Within the study population, PD-L1 expression is low overall and not correlated with DKK1 expression. However, the study is ongoing and enrolling in the 600-mg DKN-01 cohort.
In regard to safety, the combination of DKN-01, tislelizumab, and CAPOX was found to be well tolerated and have manageable toxicity.
"People always need to know when we're adding a drug, is it adding significant additional side effects? And overall, in this trial population, the tolerability was very good. So, it seems that this can be paired safely with standard chemotherapy and PD-1 agents," said Klempner.
The most common DKN-01-related adverse events (AEs) were either grade 1 or 2 including fatigue, nausea, diarrhea, neutrophil count decreased, and platelet count decreased. Five patients experienced grade 3 DKN-01 AEs including blood phosphorus (2), pulmonary embolism (2), diarrhea (1), neutrophil count decreased (1). No grade 4 events were reported.
Treatment-emergent adverse events (TEAEs) leading to death within 30 days of the last dose were reported in 3 patients.

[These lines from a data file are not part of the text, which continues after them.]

/-- Exclusive ownership with the store for which it was asked; a store into a granule that was protected meanwhile is refused. -/
def grantStore (s : State) (a l : Nat) (store : Option (Nat × List Byte)) (ans : OwnerAnswer) : State :=
  match store with
  | some w =>
    if nowProtected s l w.1 w.2.length then emit (grantExclusive s a l none ans) (.accessError a l .writeProtected)
    else grantExclusive s a l store ans
  | none => grantExclusive s a l none ans

/-- A write of line `l` is refused at its home: what a cache had modified goes back to memory (R138). -/
def refuseWrite (s : State) (a l : Nat) (ans : OwnerAnswer) : State :=
  let s1 := match ans with
    | .modified d => storeLine s l d
    | _ => s
  emit (setHomeLine s1 l (uncachedLine (homeLine s1 l))) (.accessError a l .writeProtected)

/-- READ_SHARED once the owner, if any, has answered. -/
def grantShared (s : State) (a l : Nat) (ans : OwnerAnswer) : State :=
  let h := homeLine s l
  match h.state with
  | .uncached => grantExclusive s a l none .clean
  | .shared => grantLine (useEntry s l { h with sharers := if h.sharers.contains a then h.sharers else h.sharers ++ [a] })
      a l .shared (lineBytes s l) none
  | .owned =>
    match ans with
    | .modified d =>
      grantLine (storeLine (useEntry s l { h with state := .shared, owner := 0, sharers := [h.owner, a].dedup }) l d)
        a l .shared d none
    | .clean => grantLine (useEntry s l { h with state := .shared, owner := 0, sharers := [h.owner, a].dedup })
        a l .shared (lineBytes s l) none
    | .absent => grantLine (useEntry s l { h with state := .shared, owner := 0, sharers := [a] })
        a l .shared (lineBytes s l) none

/-- A request takes its effect once every awaited agent has answered; `ans` is the owner's answer. The write-protect bits are those of
this moment (R137). -/
def completeReq (s : State) (l : Nat) (q : CohReq) (ans : OwnerAnswer) : State :=
  let h := homeLine s l
  match q with
  | .readShared a => grantShared s a l ans
  | .readExclusive a store => grantStore s a l store ans
  | .upgrade a store => grantStore s a l store ans
  | .writeFull a d => if nowProtected s l 0 128 then refuseWrite s a l ans else grantExclusive s a l (some (0, d)) ans
  | .uncachedRead =>
    match ans with
    | .modified d => tellData (storeLine (setHomeLine s l { h with state := .shared, sharers := [h.owner], owner := 0 }) l d)
        noCache l d false
    | _ => tellData s noCache l (lineBytes s l) false
  | .invalidatingWrite off d =>
    let base := match ans with
      | .modified m => m
      | _ => lineBytes s l
    if nowProtected s l off d.length then refuseWrite s noCache l ans
    else storeLine (setHomeLine s l (uncachedLine h)) l (mergeLine base off d)
  | .replace =>
    let s1 := match ans with
      | .modified d => storeLine s l d
      | _ => s
    wrapF (setHomeLine s1 l (uncachedLine (homeLine s1 l))) F.lnkCohStats.replacements 1

/-- The agents that a request must hear from. -/
def mustAnswer (h : HomeLine) (q : CohReq) : List Nat :=
  match q with
  | .readShared _ | .uncachedRead => if h.state == .owned then [h.owner] else []
  | .readExclusive a _ | .upgrade a _ | .writeFull a _ =>
    if h.state == .owned then [h.owner] else if h.state == .shared then h.sharers.filter (· != a) else []
  | .invalidatingWrite .. | .replace => if h.state == .owned then [h.owner] else if h.state == .shared then h.sharers else []

/-- The request leaves its line with an entry. -/
def takesEntry : CohReq → Bool
  | .readShared _ | .readExclusive .. | .upgrade .. | .writeFull .. => true
  | _ => false

/-- A request at a POISONED line (R440, R441). -/
def poisonedReq (s : State) (l : Nat) (q : CohReq) : State :=
  match q with
  | .readShared a | .readExclusive a _ | .upgrade a _ => tellData s a l [] true
  | .uncachedRead => tellData s noCache l [] true
  | .invalidatingWrite off d =>
    if nowProtected s l off d.length then emit s (.accessError noCache l .writeProtected)
    else if off = 0 ∧ 128 ≤ d.length then storeLine (setHomeLine s l { uncachedLine (homeLine s l) with poisoned := false }) l d
    else tellData s noCache l [] true
  | .writeFull a d =>
    if nowProtected s l 0 128 then emit s (.accessError a l .writeProtected)
    else grantLine (useEntry s l { homeLine s l with poisoned := false, state := .owned, owner := a, sharers := [] })
      a l .modified d (some (0, d))
  | .replace => s

/-! ## The home at work (R438, R440) -/

/-- Lines whose request waits for the entry of line `v`. -/
def waitingFor (s : State) (v : Nat) : List Nat := (s.coh.home.filter (fun e => e.2.needs == some v)).map (·.1)

/-- The requests that waited for the entry of line `v` stand at the head of their queues again. -/
def resumeLines (s : State) (v : Nat) : State :=
  (waitingFor s v).foldl (fun u l =>
    let h := homeLine u l
    match h.busy with
    | some q => setHomeLine u l { h with busy := none, needs := none, queue := q :: h.queue }
    | none => setHomeLine u l { h with needs := none }) s

/-- Begins one request at a line that is not busy; answers the lines that are to be looked at next. -/
def beginReq (s : State) (l : Nat) (q : CohReq) : List Nat × State :=
  let h := homeLine s l
  if h.poisoned then ([], poisonedReq s l q)
  else
    match if takesEntry q && !hasEntry h then victimLine s l else none with
    | some v =>
      let s1 := setHomeLine s l { h with busy := some q, needs := some v }
      ([v], setHomeLine s1 v { homeLine s1 v with queue := .replace :: (homeLine s1 v).queue })
    | none =>
      match mustAnswer h q with
      | [] =>
        let s1 := completeReq s l q .clean
        if q == .replace then (waitingFor s1 l, resumeLines s1 l) else ([], s1)
      | as => ([], setHomeLine s l { h with busy := some q, awaiting := as })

Pulmonary embolism was assessed in 1 patient relating to regimen, and both aspiration pneumonia and hepatic failure were assessed in 1 patient each as being possibly related to disease progression.
Though Part B is currently enrolling in the DKN-01 600-mg cohort, the combination of DKN-01 plus tislelizumab was well tolerated at DKN-01 doses of both 300 mg and 600 mg, according to Klempner.
“The Part B second-line cohort remains pretty early in follow-up. It will be interesting to see if the second-line data also shows an improved response rate because there will be patients who don't get checkpoint inhibitors in the front-line who may have an opportunity to get it in the second-line if they are DKK1-high. But it remains to be seen what will be done with these data,” said Klempner.
Some of the most common DKN-01-related adverse events were grade 1 or 2 and included fatigue and nausea. Four patients experienced grade 3 events including spartate aminotransferase increased (2), Aspartate aminotransferase increased (1), alkaline phosphate increased (1), sodium decreased (1), vomiting (1), and fatigue (1). No grade 5 TEAEs leading to death within 30 days of the last dose or toxicities were found in any participants.
More data are expected to come with results from the ongoing 600-mg arm study.